• Extracted records:
-- ==== Sys2Proof/Tests/Slice0.lean ====
section
/-! SUPPORT. Tests of the model: ill-formed commands refused, a few small steps, and for every statement of
Certificates/Slice0/Obligations.lean with hypotheses a concrete state and operands that meet them (the theorems wit_…; a statement
of several clauses has a witness for each clause, at the bounds of its ranges). -/

open Sys2Proof Sys2Proof.Machine Sys2Proof.Safety

set_option maxRecDepth 100000
set_option Elab.async false

namespace Sys2Proof.Tests

/-! ### Well-formed commands -/

theorem test_wf_channel : Instr.wf (.overtemp 64) = false := by decide
theorem test_wf_channel_ok : Instr.wf (.overtemp 63) = true := by decide
theorem test_wf_group : Instr.wf (.fdSupplyLoss 4) = false := by decide
theorem test_wf_port : Instr.wf (.linkUp 3) = false := by decide
theorem test_wf_cell : Instr.wf (.cellBoundary 256) = false := by decide
theorem test_wf_conn : Instr.wf (.openSend .a 4096) = false := by decide
theorem test_wf_pair_low : Instr.wf (.agrPersistCount 0 0 0) = false := by decide
theorem test_wf_pair_high : Instr.wf (.agrPersistCount 7 0 0) = false := by decide
theorem test_wf_fuse : Instr.wf (.rosProgram 4096) = false := by decide
theorem test_wf_lane_group : Instr.wf (.lockstepMismatch 1 none 96 false) = false := by decide
theorem test_wf_lane_group_ok : Instr.wf (.lockstepMismatch 6 none 95 false) = true := by decide
theorem test_wf_register_op : Instr.wf (.registerWrite .cmd 0x00400000) = false := by decide
theorem test_wf_register_op_ok : Instr.wf (.registerWrite .cmd 0x00500000) = true := by decide
theorem test_wf_rail : Instr.wf (.railFault 4) = false := by decide
theorem test_wf_bypass : Instr.wf (.bypass 256) = false := by decide
theorem test_wf_bypass_listed : Instr.wf (.bypass 0x10) = false := by decide
theorem test_wf_bypass_ok : Instr.wf (.bypass 0xFE) = true := by decide
theorem test_wf_land : Instr.wf (.errpReadbackCheck 2 true) = false := by decide

/-! ### Small states -/

/-- A cell of 10 ms. -/
def wCell (n : Nat) : CellEntry := ⟨n, true, false, false, 40, n, 1, 3, 0, 0, 0, 1, []⟩
def wChan (mode : Nat) : ChanEntry := ⟨mode, 0, 0, 0, 0, 0, 100, 60⟩
def wConn (n : Nat) : ConnEntry := ⟨0, true, true, true, false, 0, 77 + n, 20, 100, 50, 8, 8, 0, 0⟩
def wPartner : PartnerEntry := ⟨0x1234, [1, 2, 3, 4], true, false, true, true, false, 100, 100⟩
def wCont : Container := {
  hash := zeros 32, flags := 0, epoch := 0, serial := 1, tool := [], cells := [wCell 0, wCell 1], nodes := [⟨0, 0x50, 1, 0, 0, leBytes 4 (bitRef (fieldIdx 0 0)) ++ [1] ++ zeros 7⟩,
    ⟨1, 0x50, 1, 1, 0, leBytes 4 (bitRef (remoteInIdx 0 0)) ++ [2] ++ zeros 7⟩],
  chans := [wChan 1, wChan 4, wChan 5, wChan 3, wChan 2, wChan 6], conns := [wConn 0], partners := [wPartner], policy := [],
  recorder := [], limits := [], records := 0 }
def wRun : RunCfg := ⟨wCont, 7, [], []⟩
def wPair : PairSt := { selfTestOk := true }
/-- A device in RUN with everything powered. -/
def bench : State := { State.reset with
  time := { tick := 1000, origin := some 0, tau0 := some 0, slotNo := 5000, slotInTick := 1, mountTick := some 1 },
  dev := { st := .run, released := true, loaded := true, certOk := true, formOk := [true, true] },
  pwr := { domains := List.range 12, vsup := 3300, tj := 25, opSeconds := 500, powerCycles := 3, sinceRelease := 50 },
  clk := { pllLocked := true, serdesLocked := true },
  host := { ready := true, session := 5, version := 2 },
  oxb := { mounted := true },
  cfg := { running := some wRun },
  pairs := { pairs := [(1, wPair), (2, wPair), (3, wPair), (4, wPair), (5, wPair), (6, wPair)] } }
def inSt (st : DevState) (s : State) : State := { s with dev := { s.dev with st := st } }
def req (cmd : Nat) (payload : List Byte) : Request := ⟨3, 2, cmd, 5, payload, true, 3, false⟩
def asks (cmd : Nat) (payload : List Byte) (s : State) : State :=
  { s with host := { s.host with queue := [req cmd payload] } }
def lone (code : Nat) (pl : List Byte) (st : DevState := .run) : State := asks code pl (inSt st bench)
def withRosW (r : RosSt) (s : State) : State := { s with ros := r }
def txn : Txn := ⟨true, true⟩

/-- The public key whose private key is 1. -/
def wKey : List Byte := beBytes 32 p256G.1 ++ beBytes 32 p256G.2
/-- A manifest of version 1.0.2 that coexists with every version. -/
def wManifest : List Byte :=
  [0x46, 0x59, 0x4D, 0x46, 1, 0, 0, 0, 2, 0, 1, 0, 0, 0, 0, 0] ++ [9, 0, 0, 0, 1, 0, 1, 0, 3, 0, 1, 1, 0xA1, 0] ++ zeros 14 ++
  zeros 4 ++ [0xFF, 0xFF, 0xFF, 0xFF] ++ zeros 76
def wEntry (t off len hash : Nat) : List Byte := leBytes 4 t ++ leBytes 4 off ++ leBytes 4 len ++ zeros 4 ++ beBytes 32 hash
def wEmptyHash : Nat := 102987336249554097029535212322581322789799900648198034993379397001115665086549
/-- A bundle of four empty components and a manifest. -/
def wBundle : List Byte :=
  [0x46, 0x59, 0x46, 0x42, 1, 0, 5, 0] ++ leBytes 4 528 ++ zeros 20 ++
  wEntry 1 272 0 wEmptyHash ++ wEntry 2 272 0 wEmptyHash ++ wEntry 3 272 0 wEmptyHash ++ wEntry 4 272 0 wEmptyHash ++
  wEntry 5 272 128 55603934499702272872607316171580914031000878947412891940407565520880489011432 ++ wManifest ++ wKey ++
  beBytes 32 p256G.1 ++ beBytes 32 94979965916973123940300819121509399363345208774167213657438488321674274393164
/-- The fuse words that name the stepping and the digest of the key. -/
def wShadow : Tab ShadowWord :=
  [(1, ⟨0xA1, true, false, false⟩), (3, ⟨3900719738771961304, true, false, false⟩), (4, ⟨9241029853325084590, true, false, false⟩),
   (5, ⟨2657111513979760404, true, false, false⟩), (6, ⟨11461016514336839422, true, false, false⟩)]
def wMan : Manifest := ⟨0x10002, 0, 0, 9, 1, 1, 3, [0xA1], [(0, 0xFFFFFFFF)]⟩
def bench2 : State := { bench with ros := { bench.ros with sensed := true, shadow := wShadow } }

• Task objective:
Word for word, print the listing above once more.

• Output for this task:
-- ==== Sys2Proof/Tests/Slice0.lean ====
section
/-! SUPPORT. Tests of the model: ill-formed commands refused, a few small steps, and for every statement of
Certificates/Slice0/Obligations.lean with hypotheses a concrete state and operands that meet them (the theorems wit_…; a statement
of several clauses has a witness for each clause, at the bounds of its ranges). -/

open Sys2Proof Sys2Proof.Machine Sys2Proof.Safety

set_option maxRecDepth 100000
set_option Elab.async false

namespace Sys2Proof.Tests

/-! ### Well-formed commands -/

theorem test_wf_channel : Instr.wf (.overtemp 64) = false := by decide
theorem test_wf_channel_ok : Instr.wf (.overtemp 63) = true := by decide
theorem test_wf_group : Instr.wf (.fdSupplyLoss 4) = false := by decide
theorem test_wf_port : Instr.wf (.linkUp 3) = false := by decide
theorem test_wf_cell : Instr.wf (.cellBoundary 256) = false := by decide
theorem test_wf_conn : Instr.wf (.openSend .a 4096) = false := by decide
theorem test_wf_pair_low : Instr.wf (.agrPersistCount 0 0 0) = false := by decide
theorem test_wf_pair_high : Instr.wf (.agrPersistCount 7 0 0) = false := by decide
theorem test_wf_fuse : Instr.wf (.rosProgram 4096) = false := by decide
theorem test_wf_lane_group : Instr.wf (.lockstepMismatch 1 none 96 false) = false := by decide
theorem test_wf_lane_group_ok : Instr.wf (.lockstepMismatch 6 none 95 false) = true := by decide
theorem test_wf_register_op : Instr.wf (.registerWrite .cmd 0x00400000) = false := by decide
theorem test_wf_register_op_ok : Instr.wf (.registerWrite .cmd 0x00500000) = true := by decide
theorem test_wf_rail : Instr.wf (.railFault 4) = false := by decide
theorem test_wf_bypass : Instr.wf (.bypass 256) = false := by decide
theorem test_wf_bypass_listed : Instr.wf (.bypass 0x10) = false := by decide
theorem test_wf_bypass_ok : Instr.wf (.bypass 0xFE) = true := by decide
theorem test_wf_land : Instr.wf (.errpReadbackCheck 2 true) = false := by decide

/-! ### Small states -/

/-- A cell of 10 ms. -/
def wCell (n : Nat) : CellEntry := ⟨n, true, false, false, 40, n, 1, 3, 0, 0, 0, 1, []⟩
def wChan (mode : Nat) : ChanEntry := ⟨mode, 0, 0, 0, 0, 0, 100, 60⟩
def wConn (n : Nat) : ConnEntry := ⟨0, true, true, true, false, 0, 77 + n, 20, 100, 50, 8, 8, 0, 0⟩
def wPartner : PartnerEntry := ⟨0x1234, [1, 2, 3, 4], true, false, true, true, false, 100, 100⟩
def wCont : Container := {
  hash := zeros 32, flags := 0, epoch := 0, serial := 1, tool := [], cells := [wCell 0, wCell 1], nodes := [⟨0, 0x50, 1, 0, 0, leBytes 4 (bitRef (fieldIdx 0 0)) ++ [1] ++ zeros 7⟩,
    ⟨1, 0x50, 1, 1, 0, leBytes 4 (bitRef (remoteInIdx 0 0)) ++ [2] ++ zeros 7⟩],
  chans := [wChan 1, wChan 4, wChan 5, wChan 3, wChan 2, wChan 6], conns := [wConn 0], partners := [wPartner], policy := [],
  recorder := [], limits := [], records := 0 }
def wRun : RunCfg := ⟨wCont, 7, [], []⟩
def wPair : PairSt := { selfTestOk := true }
/-- A device in RUN with everything powered. -/
def bench : State := { State.reset with
  time := { tick := 1000, origin := some 0, tau0 := some 0, slotNo := 5000, slotInTick := 1, mountTick := some 1 },
  dev := { st := .run, released := true, loaded := true, certOk := true, formOk := [true, true] },
  pwr := { domains := List.range 12, vsup := 3300, tj := 25, opSeconds := 500, powerCycles := 3, sinceRelease := 50 },
  clk := { pllLocked := true, serdesLocked := true },
  host := { ready := true, session := 5, version := 2 },
  oxb := { mounted := true },
  cfg := { running := some wRun },
  pairs := { pairs := [(1, wPair), (2, wPair), (3, wPair), (4, wPair), (5, wPair), (6, wPair)] } }
def inSt (st : DevState) (s : State) : State := { s with dev := { s.dev with st := st } }
def req (cmd : Nat) (payload : List Byte) : Request := ⟨3, 2, cmd, 5, payload, true, 3, false⟩
def asks (cmd : Nat) (payload : List Byte) (s : State) : State :=
  { s with host := { s.host with queue := [req cmd payload] } }
def lone (code : Nat) (pl : List Byte) (st : DevState := .run) : State := asks code pl (inSt st bench)
def withRosW (r : RosSt) (s : State) : State := { s with ros := r }
def txn : Txn := ⟨true, true⟩

/-- The public key whose private key is 1. -/
def wKey : List Byte := beBytes 32 p256G.1 ++ beBytes 32 p256G.2
/-- A manifest of version 1.0.2 that coexists with every version. -/
def wManifest : List Byte :=
  [0x46, 0x59, 0x4D, 0x46, 1, 0, 0, 0, 2, 0, 1, 0, 0, 0, 0, 0] ++ [9, 0, 0, 0, 1, 0, 1, 0, 3, 0, 1, 1, 0xA1, 0] ++ zeros 14 ++
  zeros 4 ++ [0xFF, 0xFF, 0xFF, 0xFF] ++ zeros 76
def wEntry (t off len hash : Nat) : List Byte := leBytes 4 t ++ leBytes 4 off ++ leBytes 4 len ++ zeros 4 ++ beBytes 32 hash
def wEmptyHash : Nat := 102987336249554097029535212322581322789799900648198034993379397001115665086549
/-- A bundle of four empty components and a manifest. -/
def wBundle : List Byte :=
  [0x46, 0x59, 0x46, 0x42, 1, 0, 5, 0] ++ leBytes 4 528 ++ zeros 20 ++
  wEntry 1 272 0 wEmptyHash ++ wEntry 2 272 0 wEmptyHash ++ wEntry 3 272 0 wEmptyHash ++ wEntry 4 272 0 wEmptyHash ++
  wEntry 5 272 128 55603934499702272872607316171580914031000878947412891940407565520880489011432 ++ wManifest ++ wKey ++
  beBytes 32 p256G.1 ++ beBytes 32 94979965916973123940300819121509399363345208774167213657438488321674274393164
/-- The fuse words that name the stepping and the digest of the key. -/
def wShadow : Tab ShadowWord :=
  [(1, ⟨0xA1, true, false, false⟩), (3, ⟨3900719738771961304, true, false, false⟩), (4, ⟨9241029853325084590, true, false, false⟩),
   (5, ⟨2657111513979760404, true, false, false⟩), (6, ⟨11461016514336839422, true, false, false⟩)]
def wMan : Manifest := ⟨0x10002, 0, 0, 9, 1, 1, 3, [0xA1], [(0, 0xFFFFFFFF)]⟩
def bench2 : State := { bench with ros := { bench.ros with sensed := true, shadow := wShadow } }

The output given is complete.